**WORK ITEM**
Look through the records below for the line holding "resetAt : Nat". Write it out exactly, with each following line through the line holding "sealRetry : List".

Saved entries
+ + + + +

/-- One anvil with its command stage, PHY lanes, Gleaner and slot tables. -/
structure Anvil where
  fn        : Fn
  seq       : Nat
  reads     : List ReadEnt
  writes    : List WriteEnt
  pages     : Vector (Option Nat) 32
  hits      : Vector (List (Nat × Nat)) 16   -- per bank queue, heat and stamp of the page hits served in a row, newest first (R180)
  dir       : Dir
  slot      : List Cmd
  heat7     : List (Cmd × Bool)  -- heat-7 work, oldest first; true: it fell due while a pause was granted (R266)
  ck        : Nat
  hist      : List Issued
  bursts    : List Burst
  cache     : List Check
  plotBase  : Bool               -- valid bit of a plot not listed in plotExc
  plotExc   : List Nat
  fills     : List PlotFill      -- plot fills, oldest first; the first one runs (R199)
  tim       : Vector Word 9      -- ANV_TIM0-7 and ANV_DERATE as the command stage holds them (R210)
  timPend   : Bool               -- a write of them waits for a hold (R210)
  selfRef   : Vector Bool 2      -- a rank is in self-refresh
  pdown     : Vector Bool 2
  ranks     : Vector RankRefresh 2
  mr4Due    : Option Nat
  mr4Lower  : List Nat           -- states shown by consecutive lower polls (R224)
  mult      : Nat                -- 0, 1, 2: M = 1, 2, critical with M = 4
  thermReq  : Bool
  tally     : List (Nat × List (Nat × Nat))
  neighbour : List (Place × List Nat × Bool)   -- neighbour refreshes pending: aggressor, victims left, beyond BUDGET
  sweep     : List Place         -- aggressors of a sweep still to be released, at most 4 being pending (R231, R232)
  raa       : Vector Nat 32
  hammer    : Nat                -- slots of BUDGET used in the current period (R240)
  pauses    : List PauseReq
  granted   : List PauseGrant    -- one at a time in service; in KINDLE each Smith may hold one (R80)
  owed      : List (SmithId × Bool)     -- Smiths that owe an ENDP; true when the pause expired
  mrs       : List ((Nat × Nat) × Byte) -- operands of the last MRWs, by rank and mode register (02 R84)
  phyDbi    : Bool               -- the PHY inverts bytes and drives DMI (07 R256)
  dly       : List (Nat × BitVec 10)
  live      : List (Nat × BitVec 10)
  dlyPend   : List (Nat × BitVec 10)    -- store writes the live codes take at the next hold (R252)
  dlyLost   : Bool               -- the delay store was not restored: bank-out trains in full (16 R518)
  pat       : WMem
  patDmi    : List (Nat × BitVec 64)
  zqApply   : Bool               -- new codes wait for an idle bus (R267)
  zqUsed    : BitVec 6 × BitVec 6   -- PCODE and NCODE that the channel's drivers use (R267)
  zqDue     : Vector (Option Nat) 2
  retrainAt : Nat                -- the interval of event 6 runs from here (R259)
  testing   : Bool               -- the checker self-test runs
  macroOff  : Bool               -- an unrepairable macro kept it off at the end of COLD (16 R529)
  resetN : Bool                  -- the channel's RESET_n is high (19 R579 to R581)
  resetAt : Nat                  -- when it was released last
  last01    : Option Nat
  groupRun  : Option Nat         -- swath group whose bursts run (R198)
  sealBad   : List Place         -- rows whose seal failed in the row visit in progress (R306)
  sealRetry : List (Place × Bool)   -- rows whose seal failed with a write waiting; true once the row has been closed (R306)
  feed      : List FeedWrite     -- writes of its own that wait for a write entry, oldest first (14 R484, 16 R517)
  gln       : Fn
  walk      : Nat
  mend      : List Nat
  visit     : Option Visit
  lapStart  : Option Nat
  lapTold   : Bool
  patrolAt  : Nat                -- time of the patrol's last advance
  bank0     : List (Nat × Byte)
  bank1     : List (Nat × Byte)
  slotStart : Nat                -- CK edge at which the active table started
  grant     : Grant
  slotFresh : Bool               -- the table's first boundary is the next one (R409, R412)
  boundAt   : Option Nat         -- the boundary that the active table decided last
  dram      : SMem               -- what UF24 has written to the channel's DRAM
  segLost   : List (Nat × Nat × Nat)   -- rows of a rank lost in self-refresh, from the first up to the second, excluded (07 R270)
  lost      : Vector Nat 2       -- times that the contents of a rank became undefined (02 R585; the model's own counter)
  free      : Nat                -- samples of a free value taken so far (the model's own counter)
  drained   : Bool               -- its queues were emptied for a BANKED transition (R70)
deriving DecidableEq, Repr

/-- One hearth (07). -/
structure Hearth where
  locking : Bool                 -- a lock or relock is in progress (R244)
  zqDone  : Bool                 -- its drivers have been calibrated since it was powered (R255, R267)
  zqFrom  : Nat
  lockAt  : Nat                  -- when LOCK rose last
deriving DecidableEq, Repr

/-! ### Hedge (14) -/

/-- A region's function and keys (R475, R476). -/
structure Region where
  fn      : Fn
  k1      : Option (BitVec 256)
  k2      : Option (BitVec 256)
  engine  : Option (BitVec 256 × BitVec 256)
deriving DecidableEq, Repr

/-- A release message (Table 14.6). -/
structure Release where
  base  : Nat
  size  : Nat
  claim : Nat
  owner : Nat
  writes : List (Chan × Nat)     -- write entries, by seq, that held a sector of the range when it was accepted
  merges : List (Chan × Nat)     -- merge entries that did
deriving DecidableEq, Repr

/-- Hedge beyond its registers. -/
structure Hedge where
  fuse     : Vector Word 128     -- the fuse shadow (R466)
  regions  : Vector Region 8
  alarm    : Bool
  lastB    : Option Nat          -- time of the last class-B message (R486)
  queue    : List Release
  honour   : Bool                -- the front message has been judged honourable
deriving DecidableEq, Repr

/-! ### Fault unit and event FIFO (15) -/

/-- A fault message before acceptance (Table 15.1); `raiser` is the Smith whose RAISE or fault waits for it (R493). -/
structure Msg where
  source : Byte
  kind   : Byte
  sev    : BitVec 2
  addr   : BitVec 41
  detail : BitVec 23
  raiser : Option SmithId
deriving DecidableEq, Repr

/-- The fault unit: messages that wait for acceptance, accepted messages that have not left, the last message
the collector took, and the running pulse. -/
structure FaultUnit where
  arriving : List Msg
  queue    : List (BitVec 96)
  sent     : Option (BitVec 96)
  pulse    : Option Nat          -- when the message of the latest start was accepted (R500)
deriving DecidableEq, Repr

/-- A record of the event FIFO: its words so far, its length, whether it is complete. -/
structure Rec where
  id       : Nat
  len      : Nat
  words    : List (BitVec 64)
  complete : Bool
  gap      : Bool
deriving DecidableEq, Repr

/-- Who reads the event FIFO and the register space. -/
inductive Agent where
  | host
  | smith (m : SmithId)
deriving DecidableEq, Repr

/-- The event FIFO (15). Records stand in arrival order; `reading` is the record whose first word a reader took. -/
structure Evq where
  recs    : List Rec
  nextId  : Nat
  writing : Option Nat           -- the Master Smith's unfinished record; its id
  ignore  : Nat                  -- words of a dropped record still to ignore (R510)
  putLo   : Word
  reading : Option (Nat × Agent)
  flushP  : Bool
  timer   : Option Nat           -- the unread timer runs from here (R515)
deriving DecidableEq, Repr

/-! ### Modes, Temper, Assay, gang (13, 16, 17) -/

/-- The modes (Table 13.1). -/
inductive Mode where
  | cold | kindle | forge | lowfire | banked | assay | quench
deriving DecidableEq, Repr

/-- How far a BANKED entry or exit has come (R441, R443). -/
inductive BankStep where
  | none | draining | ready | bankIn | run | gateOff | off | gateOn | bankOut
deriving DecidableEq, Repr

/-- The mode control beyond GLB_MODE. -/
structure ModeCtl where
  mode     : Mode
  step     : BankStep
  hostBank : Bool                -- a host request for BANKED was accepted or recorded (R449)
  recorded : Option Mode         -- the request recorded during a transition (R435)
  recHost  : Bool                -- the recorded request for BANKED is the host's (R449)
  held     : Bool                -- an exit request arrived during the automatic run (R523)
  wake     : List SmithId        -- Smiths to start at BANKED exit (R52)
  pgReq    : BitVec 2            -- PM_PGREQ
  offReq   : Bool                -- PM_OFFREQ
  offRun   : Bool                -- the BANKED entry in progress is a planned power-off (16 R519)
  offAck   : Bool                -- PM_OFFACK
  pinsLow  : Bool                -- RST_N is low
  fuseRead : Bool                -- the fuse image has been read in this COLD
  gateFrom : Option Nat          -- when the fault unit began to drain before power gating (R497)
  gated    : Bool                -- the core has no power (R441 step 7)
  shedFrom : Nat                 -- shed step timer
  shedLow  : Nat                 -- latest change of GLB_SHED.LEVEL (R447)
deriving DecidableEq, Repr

+ + + + +

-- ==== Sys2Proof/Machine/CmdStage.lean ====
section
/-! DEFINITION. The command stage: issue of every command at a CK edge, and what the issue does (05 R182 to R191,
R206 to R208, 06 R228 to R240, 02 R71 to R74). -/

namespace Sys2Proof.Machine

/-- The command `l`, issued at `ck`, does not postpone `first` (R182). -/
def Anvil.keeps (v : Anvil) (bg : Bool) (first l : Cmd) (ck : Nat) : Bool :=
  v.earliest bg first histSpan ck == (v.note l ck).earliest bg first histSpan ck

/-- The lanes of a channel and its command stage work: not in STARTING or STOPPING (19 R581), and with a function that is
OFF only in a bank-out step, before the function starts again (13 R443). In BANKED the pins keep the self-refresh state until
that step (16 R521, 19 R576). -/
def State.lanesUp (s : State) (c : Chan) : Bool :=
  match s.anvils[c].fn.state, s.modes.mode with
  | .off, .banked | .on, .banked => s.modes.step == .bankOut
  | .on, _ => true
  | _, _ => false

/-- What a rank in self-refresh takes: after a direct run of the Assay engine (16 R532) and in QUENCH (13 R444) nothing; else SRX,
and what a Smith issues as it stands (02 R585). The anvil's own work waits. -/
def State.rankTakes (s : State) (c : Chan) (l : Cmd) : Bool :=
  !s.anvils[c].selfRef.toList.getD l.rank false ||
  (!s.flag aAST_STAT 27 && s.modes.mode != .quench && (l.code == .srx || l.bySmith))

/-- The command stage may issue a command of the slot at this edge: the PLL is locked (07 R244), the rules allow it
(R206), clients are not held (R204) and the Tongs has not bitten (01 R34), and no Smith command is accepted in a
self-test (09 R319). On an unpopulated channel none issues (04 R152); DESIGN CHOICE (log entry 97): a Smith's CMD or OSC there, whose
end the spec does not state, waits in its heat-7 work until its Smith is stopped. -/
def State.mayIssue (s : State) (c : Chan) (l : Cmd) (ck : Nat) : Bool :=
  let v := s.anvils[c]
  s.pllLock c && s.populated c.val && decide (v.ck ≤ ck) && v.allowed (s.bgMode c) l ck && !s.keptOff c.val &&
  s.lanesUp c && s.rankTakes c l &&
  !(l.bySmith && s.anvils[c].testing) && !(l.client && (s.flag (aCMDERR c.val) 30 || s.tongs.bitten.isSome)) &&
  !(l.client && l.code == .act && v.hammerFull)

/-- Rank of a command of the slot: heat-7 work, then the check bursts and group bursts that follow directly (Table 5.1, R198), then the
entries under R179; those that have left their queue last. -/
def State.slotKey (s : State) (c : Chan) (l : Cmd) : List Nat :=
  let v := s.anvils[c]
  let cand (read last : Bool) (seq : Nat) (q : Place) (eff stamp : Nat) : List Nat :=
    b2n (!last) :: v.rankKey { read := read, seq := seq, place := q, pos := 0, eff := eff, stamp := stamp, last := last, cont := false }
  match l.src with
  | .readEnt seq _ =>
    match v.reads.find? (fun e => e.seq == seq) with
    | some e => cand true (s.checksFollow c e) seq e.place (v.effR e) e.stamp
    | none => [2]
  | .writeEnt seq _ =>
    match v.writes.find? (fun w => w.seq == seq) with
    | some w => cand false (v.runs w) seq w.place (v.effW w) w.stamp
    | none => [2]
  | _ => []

+ + + + +

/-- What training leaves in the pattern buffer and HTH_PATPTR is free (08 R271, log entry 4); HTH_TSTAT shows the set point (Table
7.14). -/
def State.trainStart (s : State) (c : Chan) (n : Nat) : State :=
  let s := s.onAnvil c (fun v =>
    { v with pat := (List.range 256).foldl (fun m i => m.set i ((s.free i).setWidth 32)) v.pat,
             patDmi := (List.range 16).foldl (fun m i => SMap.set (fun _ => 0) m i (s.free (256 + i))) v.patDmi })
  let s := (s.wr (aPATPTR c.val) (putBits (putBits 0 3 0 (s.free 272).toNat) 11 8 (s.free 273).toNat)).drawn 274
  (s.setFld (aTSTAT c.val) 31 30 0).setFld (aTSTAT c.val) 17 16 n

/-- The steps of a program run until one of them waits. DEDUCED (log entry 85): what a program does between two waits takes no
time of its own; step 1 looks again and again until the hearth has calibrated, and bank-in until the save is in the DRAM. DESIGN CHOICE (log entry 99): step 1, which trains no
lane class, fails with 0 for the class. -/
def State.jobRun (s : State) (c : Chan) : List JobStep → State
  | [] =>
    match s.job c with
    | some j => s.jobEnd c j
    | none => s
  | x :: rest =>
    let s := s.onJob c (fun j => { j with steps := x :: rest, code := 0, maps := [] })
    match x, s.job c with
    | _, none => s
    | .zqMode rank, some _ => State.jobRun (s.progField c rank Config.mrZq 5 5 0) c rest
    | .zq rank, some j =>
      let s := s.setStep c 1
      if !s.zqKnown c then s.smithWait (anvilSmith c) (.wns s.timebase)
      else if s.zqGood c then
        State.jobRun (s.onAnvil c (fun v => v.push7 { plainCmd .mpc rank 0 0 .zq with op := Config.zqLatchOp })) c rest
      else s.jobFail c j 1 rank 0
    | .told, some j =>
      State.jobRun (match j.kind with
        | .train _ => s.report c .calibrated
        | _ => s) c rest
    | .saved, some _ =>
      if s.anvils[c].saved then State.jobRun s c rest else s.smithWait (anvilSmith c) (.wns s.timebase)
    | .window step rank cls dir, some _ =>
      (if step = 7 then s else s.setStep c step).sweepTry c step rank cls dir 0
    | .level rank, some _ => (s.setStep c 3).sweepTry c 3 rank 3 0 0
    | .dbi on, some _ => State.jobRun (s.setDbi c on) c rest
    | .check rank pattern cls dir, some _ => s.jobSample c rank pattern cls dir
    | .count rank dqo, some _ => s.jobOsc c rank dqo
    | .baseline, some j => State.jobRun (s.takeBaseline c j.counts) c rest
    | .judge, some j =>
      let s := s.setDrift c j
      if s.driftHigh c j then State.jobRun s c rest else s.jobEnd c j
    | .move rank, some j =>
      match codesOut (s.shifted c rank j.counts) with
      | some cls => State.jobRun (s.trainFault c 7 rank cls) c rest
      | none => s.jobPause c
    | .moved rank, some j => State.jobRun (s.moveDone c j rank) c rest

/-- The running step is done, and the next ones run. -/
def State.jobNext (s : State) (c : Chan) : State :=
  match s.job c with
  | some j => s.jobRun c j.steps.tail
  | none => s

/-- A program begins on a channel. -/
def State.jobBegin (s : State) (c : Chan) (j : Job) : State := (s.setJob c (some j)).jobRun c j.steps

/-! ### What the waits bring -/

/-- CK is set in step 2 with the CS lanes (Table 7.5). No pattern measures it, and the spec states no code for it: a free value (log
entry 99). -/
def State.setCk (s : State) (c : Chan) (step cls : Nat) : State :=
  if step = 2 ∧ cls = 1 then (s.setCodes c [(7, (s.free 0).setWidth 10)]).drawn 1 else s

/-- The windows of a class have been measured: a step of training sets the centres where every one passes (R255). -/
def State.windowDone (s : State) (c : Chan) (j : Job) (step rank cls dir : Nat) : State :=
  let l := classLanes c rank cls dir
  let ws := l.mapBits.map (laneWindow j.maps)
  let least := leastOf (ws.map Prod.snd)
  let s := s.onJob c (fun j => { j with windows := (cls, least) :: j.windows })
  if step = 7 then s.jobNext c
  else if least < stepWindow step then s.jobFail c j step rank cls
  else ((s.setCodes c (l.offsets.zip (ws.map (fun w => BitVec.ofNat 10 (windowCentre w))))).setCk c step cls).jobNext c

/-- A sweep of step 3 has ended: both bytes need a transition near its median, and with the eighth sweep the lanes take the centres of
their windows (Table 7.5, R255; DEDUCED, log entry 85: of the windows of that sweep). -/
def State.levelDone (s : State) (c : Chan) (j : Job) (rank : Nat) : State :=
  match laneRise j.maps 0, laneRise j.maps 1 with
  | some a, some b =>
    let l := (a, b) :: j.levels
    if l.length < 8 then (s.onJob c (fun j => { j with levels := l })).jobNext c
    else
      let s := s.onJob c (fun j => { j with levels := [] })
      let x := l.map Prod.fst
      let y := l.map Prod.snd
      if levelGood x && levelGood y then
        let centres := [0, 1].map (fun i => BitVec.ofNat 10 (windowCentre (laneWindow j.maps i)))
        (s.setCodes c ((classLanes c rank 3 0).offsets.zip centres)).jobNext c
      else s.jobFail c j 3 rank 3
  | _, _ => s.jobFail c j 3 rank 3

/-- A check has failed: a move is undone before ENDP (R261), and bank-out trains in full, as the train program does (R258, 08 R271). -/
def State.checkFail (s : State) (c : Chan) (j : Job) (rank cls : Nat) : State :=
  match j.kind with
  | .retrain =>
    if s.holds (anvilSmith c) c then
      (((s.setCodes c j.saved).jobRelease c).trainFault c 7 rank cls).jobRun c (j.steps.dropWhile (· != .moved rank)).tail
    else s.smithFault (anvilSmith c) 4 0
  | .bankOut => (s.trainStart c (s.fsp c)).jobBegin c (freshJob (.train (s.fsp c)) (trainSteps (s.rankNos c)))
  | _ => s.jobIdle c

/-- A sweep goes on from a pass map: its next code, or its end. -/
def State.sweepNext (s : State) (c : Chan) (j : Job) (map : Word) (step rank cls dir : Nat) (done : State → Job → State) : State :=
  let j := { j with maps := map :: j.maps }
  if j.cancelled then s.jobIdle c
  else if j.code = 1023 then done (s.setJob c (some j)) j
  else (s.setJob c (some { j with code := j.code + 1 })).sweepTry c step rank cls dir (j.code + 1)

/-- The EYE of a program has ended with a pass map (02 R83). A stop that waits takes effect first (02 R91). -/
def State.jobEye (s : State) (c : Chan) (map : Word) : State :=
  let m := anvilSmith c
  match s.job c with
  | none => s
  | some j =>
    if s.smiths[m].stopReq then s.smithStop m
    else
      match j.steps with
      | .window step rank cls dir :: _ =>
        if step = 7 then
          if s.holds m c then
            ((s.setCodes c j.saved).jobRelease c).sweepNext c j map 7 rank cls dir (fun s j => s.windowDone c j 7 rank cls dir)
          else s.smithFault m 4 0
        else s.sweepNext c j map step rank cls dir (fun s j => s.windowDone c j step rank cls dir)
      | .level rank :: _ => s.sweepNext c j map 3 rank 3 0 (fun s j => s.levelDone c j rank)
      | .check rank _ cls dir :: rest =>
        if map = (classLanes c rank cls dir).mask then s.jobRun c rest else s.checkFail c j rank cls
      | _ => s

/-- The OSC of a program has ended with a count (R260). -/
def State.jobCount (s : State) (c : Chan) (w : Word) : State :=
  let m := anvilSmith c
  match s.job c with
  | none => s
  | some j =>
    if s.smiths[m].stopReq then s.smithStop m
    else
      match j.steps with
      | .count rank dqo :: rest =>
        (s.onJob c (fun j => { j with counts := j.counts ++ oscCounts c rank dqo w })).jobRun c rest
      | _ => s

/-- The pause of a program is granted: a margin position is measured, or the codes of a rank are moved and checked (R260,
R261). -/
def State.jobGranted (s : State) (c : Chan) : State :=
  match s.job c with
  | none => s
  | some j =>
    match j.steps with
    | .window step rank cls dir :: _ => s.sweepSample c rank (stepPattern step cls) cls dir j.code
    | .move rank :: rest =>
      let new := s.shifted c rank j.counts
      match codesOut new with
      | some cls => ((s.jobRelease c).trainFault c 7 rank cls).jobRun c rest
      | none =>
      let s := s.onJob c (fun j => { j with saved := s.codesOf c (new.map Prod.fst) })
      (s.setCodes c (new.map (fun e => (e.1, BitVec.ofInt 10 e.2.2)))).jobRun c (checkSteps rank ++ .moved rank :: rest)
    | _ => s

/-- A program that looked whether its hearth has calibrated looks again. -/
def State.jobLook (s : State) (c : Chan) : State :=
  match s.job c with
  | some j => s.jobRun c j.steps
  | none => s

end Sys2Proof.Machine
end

+ + + + +

**SOLUTION TO THE PROBLEM**
  resetAt : Nat                  -- when it was released last
  last01    : Option Nat
  groupRun  : Option Nat         -- swath group whose bursts run (R198)
  sealBad   : List Place         -- rows whose seal failed in the row visit in progress (R306)
  sealRetry : List (Place × Bool)   -- rows whose seal failed with a write waiting; true once the row has been closed (R306)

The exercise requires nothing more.